Saved data entries.
_ _ _ _

/-- URGENT_TAKE_COMPLETE: the take's result is delivered, an internal channel's feeds the housekeeping record, and the abandoned entry
restarts. Word 3 is the epoch of the take's last conversion (R99, R100, R102, R103). -/
def Block.urgentDone (p : Path) (k : Nat) (b : Block) : Block :=
  let c := tget convD b.cnv.convs (cix p k)
  match c.urgent with
  | none => b
  | some (u, idx) =>
    let n := c.kept.length
    if n < entTake u.entry then b
    else
      let codes := c.kept.map (·.1)
      let sum : Int := codes.foldl (· + ·) 0
      let lo := codes.foldl min (codes.headD 0)
      let hi := codes.foldl max (codes.headD 0)
      let sumI : Nat := (c.kept.map (·.2)).foldl (· + ·) 0
      let last := (c.kept.map (·.2)).foldl max 0
      let b : Block := b.putConv (cix p k)
        { c with urgent := none, resume := false, kept := [], base := if c.resume then idx + entLen u.entry else c.base }
      let b := b.hkTake p k u.entry c.kept
      match u.by_ with
      | none => b
      | some r =>
        let al := bitOf (fld r.payload 1 1) 0
        let d := entDiff u.entry
        let inst := ((b.cnv.strobeEl : Int) + b.cycles sumI n b.cnv.idx).toNat
        let fin := ((b.cnv.strobeEl : Int) + b.cycles last 1 b.cnv.idx).toNat
        b.answer r stOK (b.time.epochAt fin) (
          leBytes 4 (codeWord al d sum n) ++ leBytes 4 (codeWord al d lo 1) ++ leBytes 4 (codeWord al d hi 1) ++
          leBytes 1 n ++ leBytes 1 (b2n (codes.any clipCode)) ++ zeros 2 ++ (b.stampAt inst).bytes)

/-- The 16-byte housekeeping record (R103): the trims are held while a cause stands and while housekeeping is off. -/
def Conv.hkBytes (slew off : Bool) (c : Conv) : List Byte :=
  leBytesInt 2 c.zeroOfs ++ leBytesInt 2 c.gainErr ++ leBytes 2 c.vana ++ leBytesInt 2 c.temp ++
  leBytes 2 (b2n (!c.hkFails.isEmpty) + 2 * b2n (off || !c.hkFails.isEmpty) + 4 * b2n slew) ++
  leBytes 2 c.skips1 ++ leBytes 2 c.cuts1 ++ leBytes 2 c.waits1

/-- CNV_HOUSE (R103). -/
def cnvHouse (r : Req) (b : Block) : Block :=
  b.onReq 0x0204 r fun b =>
    if r.rd then
      b.ok r (leBytes 4 b.cnv.hkInt ++
        ((List.range 40).flatMap fun j => (tget convD b.cnv.convs j).hkBytes (b.cnv.shift != 0) (b.cnv.hkInt == 0)))
    else
      let i := fld r.payload 0 4
      if i = 0 || (100 ≤ i && i ≤ 10000) then b.journal false 0x0204 r else b.status r stBADARG

/-- Both appends of a housekeeping interval are done. -/
def cnvHouseCommit (r : Req) (b : Block) : Block :=
  let i := fld r.payload 0 4
  Block.answer r stOK b.effS [] { b with
    cnv := { b.cnv with hkPend := b.cnv.hkPend ++ [(b.effS, i)] }
    nv := { b.nv with store := { b.nv.store with hkInt := i } } }

/-- HOUSE_EFFECT: a new interval, with the tick S as the origin C (R103). -/
def houseEffect (b : Block) : Block :=
  let due := b.cnv.hkPend.filter fun x => decide (x.1 ≤ b.time.epoch)
  let b : Block := { b with cnv := { b.cnv with hkPend := b.cnv.hkPend.filter fun x => decide (b.time.epoch < x.1) } }
  due.foldl (fun b x => { b with cnv := { b.cnv with hkInt := x.2, hkOrg := tickE x.1, hkA := 0, hkB := 0 } }) b

/-! ### Wire-break evaluation (R79 to R86) -/

/-- D_th in mV by gain (R82). -/
def dthMv (g : Nat) : Nat := if g ≤ 4 then 400 else if g = 8 then 320 else 160

/-- Is D at or above D_th? `d` is the sum of two samples less the sum of two, in 1/16 code (R81). -/
def openD (g : Nat) (d : Int) : Bool := decide (((dthMv g * 2 * 16 * 65536 * g : Nat) : Int) ≤ d * 3200)

/-- The last two kept samples of a half, where it kept two (R81). -/
def lastTwo (l : List Int) : Option (Int × Int) :=
  match l with | x :: y :: _ => some (x, y) | _ => none

/-- WIRE_BREAK_EVALUATION of input n: the oldest half-period that has ended is evaluated. D is formed from the most recent positive and
negative half that kept two samples and judged; two open evaluations declare, with Tb the start of the earlier of the two halves that
the first of them compares, and two below restore (R81, R84, R86). Where the half just before kept fewer than two samples, the last
older one of its polarity stands for it. DESIGN CHOICE (log 124). -/
def Block.wbEval (n : Nat) (b : Block) : Block :=
  let r := b.inRec n
  let a := tget ainD b.cnv.ains n
  match a.closed with
  | [] => b
  | h :: rest =>
    if !(r.wbEn && r.sensor != 0 && b.cnv.calib) then b
    else
      let cur : Option ((Int × Int) × Nat) := (lastTwo h.kept).map fun x => (x, h.start)
      let posL := if h.pos then cur.orElse fun _ => a.posLast else a.posLast
      let negL := if h.pos then a.negLast else cur.orElse fun _ => a.negLast
      let a1 : AIn := { a with closed := rest, posLast := posL, negLast := negL }
      let put (x : AIn) : Block := b.putAin n x
      match cur, posL, negL with
      | some _, some (p, sp), some (m, sn) =>
        let d := p.1 + p.2 - m.1 - m.2
        if openD (b.gainOf n) d then
          let cand := if a.opens = 0 then (if sp < sn then sp else sn) else a.tbCand
          let a2 : AIn := { a1 with opens := a.opens + 1, closes := 0, tbCand := cand }
          if 2 ≤ a2.opens && a.broken.isNone then
            let b := put { a2 with broken := some cand, wbUntil := none }
            b.raiseAt n (b.stampAt cand) none 0
          else put a2
        else
          let below := if a.closes = 0 then h.fin else a.belowAt
          let a2 : AIn := { a1 with opens := 0, closes := a.closes + 1, belowAt := below, dc := some d }
          if 2 ≤ a2.closes && a.broken.isSome then
            let b := (put a2).endBreak h.fin n
            { b with cnv := { b.cnv with ains := tupd ainD b.cnv.ains n fun x => { x with wbUntil := some below } } }
          else put a2
      | _, _, _ => put a1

_ _ _ _

Directions.
Nothing but the lines with "answer" should be returned, copied from the entries above.

Reply.
        b.answer r stOK (b.time.epochAt fin) (
  Block.answer r stOK b.effS [] { b with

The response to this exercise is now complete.